McGraw: Do Baez, other ex-Cubs long for friendlier confines?

Javy Baez provided a demonstration Tuesday of how everything that happens this offseason is still unpredictable.

Two days after admitting his thumbs-down gesture was meant as a response to Mets fans that have been booing the team, Baez pinch-hit on Tuesday afternoon at Citi Field. Not surprisingly, he was greeted with both boos and fans giving the thumbs-down. There was a light cheer when Baez was hit by a pitch.

But in the ninth inning, it was all celebration as Baez sprinted around from first base to score the winning run on a single and bobble in the outfield.

So as the Cubs opened a two-game series in Minnesota on Tuesday, it's probably not a lock to say Baez will be seeking friendlier confines when he becomes a free agent this winter.

Heck, Mets team president Sandy Alderson spent 30 minutes on one knee near home plate searching for Baez' lost earring after the game ended, according to reports. In sports, most every relationship can be saved by winning.

This is a good time to update the ex-Cubs and look at the chances if any will consider returning to the North Side.


Maybe Mets management should have done a better job of educating fans on what Baez would bring to the team. They quickly grew frustrated with one of his signature moves — the giant swing and miss on a pitch nowhere near the plate.

Since joining the Mets. Baez has hit .210 with 4 home runs in 17 games. His strikeout rate has actually dropped slightly in New York. But the battle with fans certainly suggests Baez might prefer to play someplace where he's better appreciated. Unless something changes, he does seem to be the ring-wearer most likely to return to the Cubs.

Anthony Rizzo

The Yankees have gone 23-7 since Rizzo arrived on July 30 and moved past the Red Sox into playoff position. So it's a great fit, right?

Well, there has been some grumbling about Rizzo being a disappointment. His batting line in New York is .235/.333/.730, compared to .248//346/.792 with the Cubs. Rizzo has been better during the current West Coast trip, so maybe he's headed for a hot streak.

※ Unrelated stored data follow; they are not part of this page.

-- ==== Sys2Proof/Machine/Control.lean ====
section
/-! DEFINITION. Control transfer (46_control.md). On entry `s.pc` is the address of the following instruction (R20). -/

namespace Sys2Proof.Machine

/-- `pc <- target` (R240, R242). -/
def jump (target : Word) (s : State) : Result := .next { s with pc := target }

/-- A relative jump (R243). -/
def jumpRel (e : Byte) (s : State) : Result := jump (Src16.load (.pcPlus e) s) s

/-- A call: the address of the following instruction is pushed, and PC set (R245, R253). -/
def call (target : Word) (s : State) : Result := andThen (pushWord s.pc s) (jump target)

/-- A return: PC is popped (R250). -/
def ret (s : State) : Result := jump s.topWord s.dropWord

/-- A return that sets `ime` (R252). -/
def retEnable (s : State) : Result := andThen (ret s) (fun t => .next { t with ime := true })

/-- A conditional instruction does nothing where its condition is false (R241, R244, R246, R251). -/
def whenCond (cc : Cond) (k : State → Result) (s : State) : Result := if s.cond cc then k s else .next s

/-- `JP nn` (R240). -/
def execJp_nn (nn : Word) (s : State) : Result :=
  jump nn s

/-- `JP NZ,nn` (R241). -/
def execJp_NZ_nn (nn : Word) (s : State) : Result :=
  whenCond .NZ (jump nn) s

/-- `JP Z,nn` (R241). -/
def execJp_Z_nn (nn : Word) (s : State) : Result :=
  whenCond .Z (jump nn) s

/-- `JP NC,nn` (R241). -/
def execJp_NC_nn (nn : Word) (s : State) : Result :=
  whenCond .NC (jump nn) s

/-- `JP C,nn` (R241). -/
def execJp_C_nn (nn : Word) (s : State) : Result :=
  whenCond .C (jump nn) s

/-- `JP HL` (R242). -/
def execJp_HL (s : State) : Result :=
  jump (s.reg16 .HL) s

/-- `JR e` (R243). -/
def execJr_e (e : Byte) (s : State) : Result :=
  jumpRel e s

/-- `JR NZ,e` (R244). -/
def execJr_NZ_e (e : Byte) (s : State) : Result :=
  whenCond .NZ (jumpRel e) s

/-- `JR Z,e` (R244). -/
def execJr_Z_e (e : Byte) (s : State) : Result :=
  whenCond .Z (jumpRel e) s

/-- `JR NC,e` (R244). -/
def execJr_NC_e (e : Byte) (s : State) : Result :=
  whenCond .NC (jumpRel e) s

/-- `JR C,e` (R244). -/
def execJr_C_e (e : Byte) (s : State) : Result :=
  whenCond .C (jumpRel e) s

/-- `CALL nn` (R245). -/
def execCall_nn (nn : Word) (s : State) : Result :=
  call nn s

/-- `CALL NZ,nn` (R246). -/
def execCall_NZ_nn (nn : Word) (s : State) : Result :=
  whenCond .NZ (call nn) s

/-- `CALL Z,nn` (R246). -/
def execCall_Z_nn (nn : Word) (s : State) : Result :=
  whenCond .Z (call nn) s

/-- `CALL NC,nn` (R246). -/
def execCall_NC_nn (nn : Word) (s : State) : Result :=
  whenCond .NC (call nn) s

/-- `CALL C,nn` (R246). -/
def execCall_C_nn (nn : Word) (s : State) : Result :=
  whenCond .C (call nn) s

/-- `RET` (R250). -/
def execRet (s : State) : Result :=
  ret s

/-- `RET NZ` (R251). -/
def execRet_NZ (s : State) : Result :=
  whenCond .NZ ret s

/-- `RET Z` (R251). -/
def execRet_Z (s : State) : Result :=
  whenCond .Z ret s

/-- `RET NC` (R251). -/
def execRet_NC (s : State) : Result :=
  whenCond .NC ret s

/-- `RET C` (R251). -/
def execRet_C (s : State) : Result :=
  whenCond .C ret s

/-- `RETI` (R252). -/
def execReti (s : State) : Result :=
  retEnable s

/-- `RST 00H` (R253). -/
def execRst_00 (s : State) : Result :=
  call 0 s

/-- `RST 08H` (R253). -/
def execRst_08 (s : State) : Result :=
  call 8 s

/-- `RST 10H` (R253). -/
def execRst_10 (s : State) : Result :=
  call 16 s

/-- `RST 18H` (R253). -/
def execRst_18 (s : State) : Result :=
  call 24 s

/-- `RST 20H` (R253). -/
def execRst_20 (s : State) : Result :=
  call 32 s

/-- `RST 28H` (R253). -/
def execRst_28 (s : State) : Result :=
  call 40 s

/-- `RST 30H` (R253). -/
def execRst_30 (s : State) : Result :=
  call 48 s

/-- `RST 38H` (R253). -/
def execRst_38 (s : State) : Result :=
  call 56 s

end Sys2Proof.Machine
end

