-- ==== Sys2Proof/Machine/Dispatch.lean ====
section
/-! DEFINITION. One arm per constructor of `Instr`, each a call of the instruction's own meaning. -/

namespace Sys2Proof.Machine
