-- ==== Sys2Proof/Machine/Step.lean ====
section
/-! DEFINITION. One step (R276), and the placing of an instruction where the next step fetches it. -/

namespace Sys2Proof.Machine

/-- `step()` (R276, R280): fetch, decode, advance, execute; in `DecodeFault` and `LowPower`, nothing (R273). The
breakpoint set is not consulted. -/
def step (s : State) : Host.Outcome State Fault Refusal :=
  if s.run.steppable then exec s.fetchInstr (s.advance s.fetchInstr) else holdState s

/-- `s` with an instruction laid where `step` fetches (log 25). -/
def State.withFetchWord (s : State) (nbits w : Nat) : State := s.placeInstr (layTableWord nbits w)

end Sys2Proof.Machine
end

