-- ==== Sys2Proof/Tests/Slice0.lean ====
section
/-! SUPPORT. The model's own tests. Words to decode are written out from opcode_table.json's rows; a step's start and
result are rows of 95_test_vectors.md, cited by their ids; witnesses show states that meet the hypotheses of the
statements. -/

namespace Sys2Proof.Tests

open Sys2Proof.Machine

/-! ## Well-formedness: each check refuses an ill-formed term (R90, R97) -/

theorem test_undefined_row_is_ill_formed : Instr.illegal_D3.wellFormed = false := by decide
theorem test_last_undefined_row_is_ill_formed : Instr.illegal_FD.wellFormed = false := by decide
theorem test_all_undefined_rows_are_ill_formed :
    ([.illegal_DB, .illegal_DD, .illegal_E3, .illegal_E4, .illegal_EB, .illegal_EC, .illegal_ED, .illegal_F4,
      .illegal_FC] : List Instr).all (fun i => i.wellFormed = false) = true := by decide
theorem test_defined_row_is_well_formed : (Instr.stop 0xD3).wellFormed = true := by decide
theorem test_imm8_range : accepted (encodeImm8 256) = false ∧ accepted (encodeImm8 255) = true := by decide
theorem test_imm16_range : accepted (encodeImm16 65536) = false ∧ accepted (encodeImm16 65535) = true := by decide
theorem test_offset_range_low : accepted (encodeOffset (-129)) = false ∧ accepted (encodeOffset (-128)) = true := by
  decide
theorem test_offset_range_high : accepted (encodeOffset 128) = false ∧ accepted (encodeOffset 127) = true := by decide

/-! ## Decoding: every row of opcode_table.json by its word -/

/-- Each byte list decodes to its instruction, with nothing left over. -/
def readsAll (rows : List (List Byte × Instr)) : Bool :=
  rows.all fun p =>
    match decode p.1 with
    | .ok (i, []) => decide (i = p.2)
    | _ => false

theorem test_decode_load8_registers_0 : readsAll [
    ([0x40], .ld_B_B), ([0x41], .ld_B_C), ([0x42], .ld_B_D), ([0x43], .ld_B_E), ([0x44], .ld_B_H),
    ([0x45], .ld_B_L), ([0x47], .ld_B_A), ([0x48], .ld_C_B), ([0x49], .ld_C_C), ([0x4A], .ld_C_D),
    ([0x4B], .ld_C_E), ([0x4C], .ld_C_H), ([0x4D], .ld_C_L), ([0x4F], .ld_C_A), ([0x50], .ld_D_B),
    ([0x51], .ld_D_C), ([0x52], .ld_D_D), ([0x53], .ld_D_E), ([0x54], .ld_D_H), ([0x55], .ld_D_L),
    ([0x57], .ld_D_A), ([0x58], .ld_E_B), ([0x59], .ld_E_C), ([0x5A], .ld_E_D), ([0x5B], .ld_E_E),
    ([0x5C], .ld_E_H), ([0x5D], .ld_E_L), ([0x5F], .ld_E_A), ([0x60], .ld_H_B), ([0x61], .ld_H_C),
    ([0x62], .ld_H_D), ([0x63], .ld_H_E)] = true := by decide

theorem test_decode_load8_registers_1 : readsAll [
    ([0x64], .ld_H_H), ([0x65], .ld_H_L), ([0x67], .ld_H_A), ([0x68], .ld_L_B), ([0x69], .ld_L_C),
    ([0x6A], .ld_L_D), ([0x6B], .ld_L_E), ([0x6C], .ld_L_H), ([0x6D], .ld_L_L), ([0x6F], .ld_L_A),
    ([0x78], .ld_A_B), ([0x79], .ld_A_C), ([0x7A], .ld_A_D), ([0x7B], .ld_A_E), ([0x7C], .ld_A_H),
    ([0x7D], .ld_A_L), ([0x7F], .ld_A_A), ([0x06, 0xA5], .ld_B_n 0xA5), ([0x0E, 0xA5], .ld_C_n 0xA5),
    ([0x16, 0xA5], .ld_D_n 0xA5), ([0x1E, 0xA5], .ld_E_n 0xA5), ([0x26, 0xA5], .ld_H_n 0xA5),
    ([0x2E, 0xA5], .ld_L_n 0xA5), ([0x3E, 0xA5], .ld_A_n 0xA5), ([0x46], .ld_B_mHL), ([0x4E], .ld_C_mHL),
    ([0x56], .ld_D_mHL), ([0x5E], .ld_E_mHL), ([0x66], .ld_H_mHL), ([0x6E], .ld_L_mHL), ([0x7E], .ld_A_mHL)] = true := by decide

theorem test_decode_load8_memory : readsAll [
    ([0x70], .ld_mHL_B), ([0x71], .ld_mHL_C), ([0x72], .ld_mHL_D), ([0x73], .ld_mHL_E), ([0x74], .ld_mHL_H),
    ([0x75], .ld_mHL_L), ([0x77], .ld_mHL_A), ([0x36, 0xA5], .ld_mHL_n 0xA5), ([0x0A], .ld_A_mBC),
    ([0x1A], .ld_A_mDE), ([0x02], .ld_mBC_A), ([0x12], .ld_mDE_A), ([0xFA, 0x34, 0x12], .ld_A_mnn 0x1234),
    ([0xEA, 0x34, 0x12], .ld_mnn_A 0x1234), ([0xF0, 0xA5], .ldh_A_mn 0xA5), ([0xE0, 0xA5], .ldh_mn_A 0xA5),
    ([0xF2], .ld_A_mC), ([0xE2], .ld_mC_A), ([0x22], .ld_mHLi_A), ([0x2A], .ld_A_mHLi), ([0x32], .ld_mHLd_A),
    ([0x3A], .ld_A_mHLd)] = true := by decide

theorem test_decode_load16 : readsAll [
    ([0x01, 0x34, 0x12], .ld_BC_nn 0x1234), ([0x11, 0x34, 0x12], .ld_DE_nn 0x1234),
    ([0x21, 0x34, 0x12], .ld_HL_nn 0x1234), ([0x31, 0x34, 0x12], .ld_SP_nn 0x1234),
    ([0x08, 0x34, 0x12], .ld_mnn_SP 0x1234), ([0xF9], .ld_SP_HL), ([0xF8, 0xA5], .ld_HL_SPe 0xA5),
    ([0xC5], .push_BC), ([0xD5], .push_DE), ([0xE5], .push_HL), ([0xF5], .push_AF), ([0xC1], .pop_BC),
    ([0xD1], .pop_DE), ([0xE1], .pop_HL), ([0xF1], .pop_AF)] = true := by decide

theorem test_decode_accumulator_0 : readsAll [
    ([0x80], .add_A_B), ([0x81], .add_A_C), ([0x82], .add_A_D), ([0x83], .add_A_E), ([0x84], .add_A_H),
    ([0x85], .add_A_L), ([0x86], .add_A_mHL), ([0x87], .add_A_A), ([0xC6, 0xA5], .add_A_n 0xA5),
    ([0x88], .adc_A_B), ([0x89], .adc_A_C), ([0x8A], .adc_A_D), ([0x8B], .adc_A_E), ([0x8C], .adc_A_H),
    ([0x8D], .adc_A_L), ([0x8E], .adc_A_mHL), ([0x8F], .adc_A_A), ([0xCE, 0xA5], .adc_A_n 0xA5), ([0x90], .sub_B),
    ([0x91], .sub_C), ([0x92], .sub_D), ([0x93], .sub_E), ([0x94], .sub_H), ([0x95], .sub_L), ([0x96], .sub_mHL),
    ([0x97], .sub_A), ([0xD6, 0xA5], .sub_n 0xA5), ([0x98], .sbc_A_B), ([0x99], .sbc_A_C), ([0x9A], .sbc_A_D),
    ([0x9B], .sbc_A_E), ([0x9C], .sbc_A_H)] = true := by decide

Frank Schwindel, who homered in the first inning against the Twins, has batted .344 since replacing Rizzo at first base for the Cubs. That's not to say Schwindel is a long-term solution, but Baez's strikeouts and Rizzo's cold stretches are among the many reasons the Cubs haven't succeeded in recent years.

Will Rizzo return to the Yankees? Money is usually no object, but they do have Luke Voit as an option. It might depend on whether the Yankees can make a postseason run.

Kris Bryant

In contrast to the other two, everything seems to be going great in San Francisco, where Bryant has hit .279 with 6 home runs as the Giants have continued to hold down the best record in the NL.

Everyone's happy, so Bryant figures to keep a home by the Bay, right? One potential drawback is the Giants have an older team, with a core of Buster Posey, Brandon Belt, Brandon Crawford and the injured Evan Longoria all between 33-35. The window for success in San Francisco doesn't seem very wide, so it remains to be seen how much motivation the Giants will have to come up with a giant contract.

Kyle Schwarber

One of the great mysteries in MLB: Why did Schwarber crank up his production after leaving Wrigley Field, a supposed hitter's paradise? Schwarber hit .326 in his first 14 games with the Red Sox, after piling up 25 home runs in less than half a season with Washington.

Maybe the Cubs should try again with their former first-round pick. He has a mutual option for 2022, so it's possible he'll be a free agent.

Andrew Chafin

This is a reunion that could make a lot of sense for the Cubs. Chafin has been even better in Oakland, with a 1.15 ERA, but the A's have a history of making rental acquisitions.

The Cubs have some promising right-handed arms in the bullpen with Codi Heuer, Manuel Rodriguez and possibly Ben Leeper next year. Why not add a veteran lefty who can help mentor the young guys?

Ryan Tepera

After giving up a couple home runs early, he's been good for the White Sox. A strong bullpen is valuable, so the Cubs could consider making an offer. The only concern is that Tepera, 33, is having a career year. Will he be able to keep it up?

Craig Kimbrel

Teams that don't plan on contending for the playoffs shouldn't spend big money on a closer, so bringing back Kimbrel probably makes the least sense.

Kimbrel is having a rough go with the White Sox, with a 7.15 ERA, after posting 0.49 with the Cubs. He has a team option worth $16 million for next year, so he's likely to become a free agent.

Joc Pederson

His stats in Atlanta have been similar to what he did with the Cubs. Returning to the Braves seems possible if they think Ronald Acuna won't be ready for the start of next season.

• • •

Contreras hits rehab:

Cubs catcher Willson Contreras, on the injured list with a knee sprain, played a rehab game in Iowa on Tuesday. He homered in his second at-bat and also threw out a potential base stealer.